IF 2.1 Q3 HEALTH CARE SCIENCES & SERVICES Pub Date : 2024-08-14 eCollection Date: 2024-01-01 DOI: 10.2147/CEOR.S469001
Christopher Zacker, Justin T Puckett, Sachin Kamal-Bahl

Purpose: Little is known about adherence to and discontinuation of newly initiated oral antipsychotics (OAPs) as well as associated factors among Medicare beneficiaries with schizophrenia. This study aimed to examine rates of OAP adherence and discontinuation and associated factors in a national sample of fee-for-service Medicare beneficiaries with schizophrenia.

Patients and methods: This retrospective study used 100% fee-for-service Medicare claims data to identify adult beneficiaries with schizophrenia, initiating a new OAP between 01/01/2017 and 12/31/2019 (index date = date of new OAP prescription). Outcomes included adherence and discontinuation. Factors associated with adherence were assessed using logistic and linear regressions; Cox regressions were used to assess factors associated with discontinuation.

Results: In our final sample of 46,452 Medicare beneficiaries with schizophrenia, 35.4% were adherent to their newly initiated OAP (mean [SD] PDC: 0.52 [0.37]) over 12 months after initiation. Most patients (79.4%) discontinued their new OAP (median [IQR] time to discontinuation: 3.6 (1.0, 9.9) months). Factors associated with lower odds of adherence included younger age (OR: 0.43; 95% CI: 0.40-0.47, p <0.001 for patients aged 18-35 relative to patients aged ≥65 years); non-White race (OR: 0.72; 95% CI: 0.69-0.75, p <0.001 relative to White patients); and evidence of prior schizophrenia-related hospitalization (OR: 0.80; 95% CI: 0.77-0.83, p <0.001 relative to patients without evidence of prior schizophrenia-related hospitalization). Similar associations were observed for discontinuation outcomes. Twice-daily dosing frequency was also associated with lower odds of adherence (odds ratio [OR]: 0.93; 95% CI: 0.89-0.97, p = 0.0014) and higher hazard of discontinuation (hazard ratio [HR]: 1.03; 95% CI: 1.00-1.05, p = 0.0244) relative to once-daily dosing frequency.

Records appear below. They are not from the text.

theorem State.modVd_eq (s : State) (k : Nat) (g : Vd → Vd) : s.modVd k g = s.setVd k (g (s.vd k)) := rfl
@[simp] theorem State.modVd_agenda (s : State) (k : Nat) (g : Vd → Vd) : (s.modVd k g).agenda = s.agenda := rfl
@[simp] theorem State.modVd_evictions (s : State) (k : Nat) (g : Vd → Vd) : (s.modVd k g).evictions = s.evictions := rfl
@[simp] theorem State.modVd_free (s : State) (k : Nat) (g : Vd → Vd) : (s.modVd k g).free = s.free := rfl
@[simp] theorem State.modVd_dt (s : State) (k : Nat) (g : Vd → Vd) : (s.modVd k g).dt = s.dt := rfl
@[simp] theorem State.modVd_redInU (s : State) (k : Nat) (g : Vd → Vd) : (s.modVd k g).redInU = s.redInU := rfl
@[simp] theorem State.modVd_cur (s : State) (k : Nat) (g : Vd → Vd) : (s.modVd k g).cur = s.cur := rfl
@[simp] theorem State.modVd_quarter (s : State) (k : Nat) (g : Vd → Vd) : (s.modVd k g).quarter = s.quarter := rfl
@[simp] theorem State.modVd_feature (s : State) (k : Nat) (g : Vd → Vd) : (s.modVd k g).feature = s.feature := rfl
@[simp] theorem State.modVd_clock (s : State) (k : Nat) (g : Vd → Vd) : (s.modVd k g).clock = s.clock := rfl
@[simp] theorem State.modVd_mem (s : State) (k : Nat) (g : Vd → Vd) : (s.modVd k g).mem = s.mem := rfl
@[simp] theorem State.modVd_poison (s : State) (k : Nat) (g : Vd → Vd) : (s.modVd k g).poison = s.poison := rfl
@[simp] theorem State.modVd_hostMem (s : State) (k : Nat) (g : Vd → Vd) : (s.modVd k g).hostMem = s.hostMem := rfl
@[simp] theorem State.modVd_peerMem (s : State) (k : Nat) (g : Vd → Vd) : (s.modVd k g).peerMem = s.peerMem := rfl
@[simp] theorem State.modVd_net (s : State) (k : Nat) (g : Vd → Vd) : (s.modVd k g).net = s.net := rfl
@[simp] theorem State.modVd_fibres (s : State) (k : Nat) (g : Vd → Vd) : (s.modVd k g).fibres = s.fibres := rfl
@[simp] theorem State.modVd_slots (s : State) (k : Nat) (g : Vd → Vd) : (s.modVd k g).slots = s.slots := rfl
@[simp] theorem State.modVd_wgs (s : State) (k : Nat) (g : Vd → Vd) : (s.modVd k g).wgs = s.wgs := rfl
@[simp] theorem State.modVd_nextWg (s : State) (k : Nat) (g : Vd → Vd) : (s.modVd k g).nextWg = s.nextWg := rfl
@[simp] theorem State.modVd_grids (s : State) (k : Nat) (g : Vd → Vd) : (s.modVd k g).grids = s.grids := rfl
@[simp] theorem State.modVd_cores (s : State) (k : Nat) (g : Vd → Vd) : (s.modVd k g).cores = s.cores := rfl
@[simp] theorem State.modVd_banks (s : State) (k : Nat) (g : Vd → Vd) : (s.modVd k g).banks = s.banks := rfl
@[simp] theorem State.modVd_lastSlot (s : State) (k : Nat) (g : Vd → Vd) : (s.modVd k g).lastSlot = s.lastSlot := rfl
@[simp] theorem State.modVd_xchg (s : State) (k : Nat) (g : Vd → Vd) : (s.modVd k g).xchg = s.xchg := rfl
@[simp] theorem State.modVd_l0 (s : State) (k : Nat) (g : Vd → Vd) : (s.modVd k g).l0 = s.l0 := rfl
@[simp] theorem State.modVd_cc (s : State) (k : Nat) (g : Vd → Vd) : (s.modVd k g).cc = s.cc := rfl
@[simp] theorem State.modVd_l2 (s : State) (k : Nat) (g : Vd → Vd) : (s.modVd k g).l2 = s.l2 := rfl
@[simp] theorem State.modVd_msc (s : State) (k : Nat) (g : Vd → Vd) : (s.modVd k g).msc = s.msc := rfl
@[simp] theorem State.modVd_pmsc (s : State) (k : Nat) (g : Vd → Vd) : (s.modVd k g).pmsc = s.pmsc := rfl
@[simp] theorem State.modVd_parErr (s : State) (k : Nat) (g : Vd → Vd) : (s.modVd k g).parErr = s.parErr := rfl
@[simp] theorem State.modVd_icache (s : State) (k : Nat) (g : Vd → Vd) : (s.modVd k g).icache = s.icache := rfl
@[simp] theorem State.modVd_waitAdds (s : State) (k : Nat) (g : Vd → Vd) : (s.modVd k g).waitAdds = s.waitAdds := rfl
@[simp] theorem State.modVd_ucopies (s : State) (k : Nat) (g : Vd → Vd) : (s.modVd k g).ucopies = s.ucopies := rfl
@[simp] theorem State.modVd_books (s : State) (k : Nat) (g : Vd → Vd) : (s.modVd k g).books = s.books := rfl
@[simp] theorem State.modVd_drains (s : State) (k : Nat) (g : Vd → Vd) : (s.modVd k g).drains = s.drains := rfl
@[simp] theorem State.modVd_shadows (s : State) (k : Nat) (g : Vd → Vd) : (s.modVd k g).shadows = s.shadows := rfl
@[simp] theorem State.modVd_tlb (s : State) (k : Nat) (g : Vd → Vd) : (s.modVd k g).tlb = s.tlb := rfl
@[simp] theorem State.modVd_walks (s : State) (k : Nat) (g : Vd → Vd) : (s.modVd k g).walks = s.walks := rfl
@[simp] theorem State.modVd_cmds (s : State) (k : Nat) (g : Vd → Vd) : (s.modVd k g).cmds = s.cmds := rfl
@[simp] theorem State.modVd_nextCmd (s : State) (k : Nat) (g : Vd → Vd) : (s.modVd k g).nextCmd = s.nextCmd := rfl
@[simp] theorem State.modVd_collSeq (s : State) (k : Nat) (g : Vd → Vd) : (s.modVd k g).collSeq = s.collSeq := rfl
@[simp] theorem State.modVd_collDone (s : State) (k : Nat) (g : Vd → Vd) : (s.modVd k g).collDone = s.collDone := rfl
@[simp] theorem State.modVd_cpyzIn (s : State) (k : Nat) (g : Vd → Vd) : (s.modVd k g).cpyzIn = s.cpyzIn := rfl
@[simp] theorem State.modVd_cpyzOut (s : State) (k : Nat) (g : Vd → Vd) : (s.modVd k g).cpyzOut = s.cpyzOut := rfl
@[simp] theorem State.modVd_damask (s : State) (k : Nat) (g : Vd → Vd) : (s.modVd k g).damask = s.damask := rfl
@[simp] theorem State.modVd_islandSel (s : State) (k : Nat) (g : Vd → Vd) : (s.modVd k g).islandSel = s.islandSel := rfl
@[simp] theorem State.modVd_islandMhz (s : State) (k : Nat) (g : Vd → Vd) : (s.modVd k g).islandMhz = s.islandMhz := rfl
@[simp] theorem State.modVd_islandNj (s : State) (k : Nat) (g : Vd → Vd) : (s.modVd k g).islandNj = s.islandNj := rfl
@[simp] theorem State.modVd_budgetLeft (s : State) (k : Nat) (g : Vd → Vd) : (s.modVd k g).budgetLeft = s.budgetLeft := rfl
@[simp] theorem State.modVd_deviceBudget (s : State) (k : Nat) (g : Vd → Vd) : (s.modVd k g).deviceBudget = s.deviceBudget := rfl
@[simp] theorem State.modVd_windowFrom (s : State) (k : Nat) (g : Vd → Vd) : (s.modVd k g).windowFrom = s.windowFrom := rfl
@[simp] theorem State.modVd_preemptTimeout (s : State) (k : Nat) (g : Vd → Vd) : (s.modVd k g).preemptTimeout = s.preemptTimeout := rfl
@[simp] theorem State.modVd_rotation (s : State) (k : Nat) (g : Vd → Vd) : (s.modVd k g).rotation = s.rotation := rfl
@[simp] theorem State.modVd_scanResults (s : State) (k : Nat) (g : Vd → Vd) : (s.modVd k g).scanResults = s.scanResults := rfl
@[simp] theorem State.modVd_ports (s : State) (k : Nat) (g : Vd → Vd) : (s.modVd k g).ports = s.ports := rfl
@[simp] theorem State.modVd_dead (s : State) (k : Nat) (g : Vd → Vd) : (s.modVd k g).dead = s.dead := rfl
@[simp] theorem State.modVd_clusterMap (s : State) (k : Nat) (g : Vd → Vd) : (s.modVd k g).clusterMap = s.clusterMap := rfl
@[simp] theorem State.modVd_fuseKeys (s : State) (k : Nat) (g : Vd → Vd) : (s.modVd k g).fuseKeys = s.fuseKeys := rfl
@[simp] theorem State.modVd_keys (s : State) (k : Nat) (g : Vd → Vd) : (s.modVd k g).keys = s.keys := rfl
@[simp] theorem State.modVd_measure (s : State) (k : Nat) (g : Vd → Vd) : (s.modVd k g).measure = s.measure := rfl
@[simp] theorem State.modVd_firmware (s : State) (k : Nat) (g : Vd → Vd) : (s.modVd k g).firmware = s.firmware := rfl
@[simp] theorem State.modVd_firmMap (s : State) (k : Nat) (g : Vd → Vd) : (s.modVd k g).firmMap = s.firmMap := rfl
@[simp] theorem State.modVd_loadStatus (s : State) (k : Nat) (g : Vd → Vd) : (s.modVd k g).loadStatus = s.loadStatus := rfl
@[simp] theorem State.modVd_spdm (s : State) (k : Nat) (g : Vd → Vd) : (s.modVd k g).spdm = s.spdm := rfl
@[simp] theorem State.modVd_telemetry (s : State) (k : Nat) (g : Vd → Vd) : (s.modVd k g).telemetry = s.telemetry := rfl
@[simp] theorem State.fib_modVd (s : State) (k j : Nat) (g : Vd → Vd) : (s.modVd k g).fib j = s.fib j := rfl
@[simp] theorem State.slot_modVd (s : State) (k j : Nat) (g : Vd → Vd) : (s.modVd k g).slot j = s.slot j := rfl
@[simp] theorem State.wg_modVd (s : State) (k j : Nat) (g : Vd → Vd) : (s.modVd k g).wg j = s.wg j := rfl
@[simp] theorem State.vd_modVd_self (s : State) (k : Nat) (g : Vd → Vd) : (s.modVd k g).vd k = g (s.vd k) := tget_tput_self _ _ _ _
theorem State.vd_modVd_ne (s : State) (k j : Nat) (g : Vd → Vd) (h : j ≠ k) : (s.modVd k g).vd j = s.vd j := tget_tput_ne _ _ _ _ _ h
@[simp] theorem State.core_modVd (s : State) (k j : Nat) (g : Vd → Vd) : (s.modVd k g).core j = s.core j := rfl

Conclusion: We found high rates of non-adherence and discontinuation among Medicare beneficiaries initiated on currently available OAPs. We also identified risk factors that contribute to increased odds of medication non-adherence. By identifying at-risk patient populations, targeted interventions can be initiated to facilitate treatment continuity.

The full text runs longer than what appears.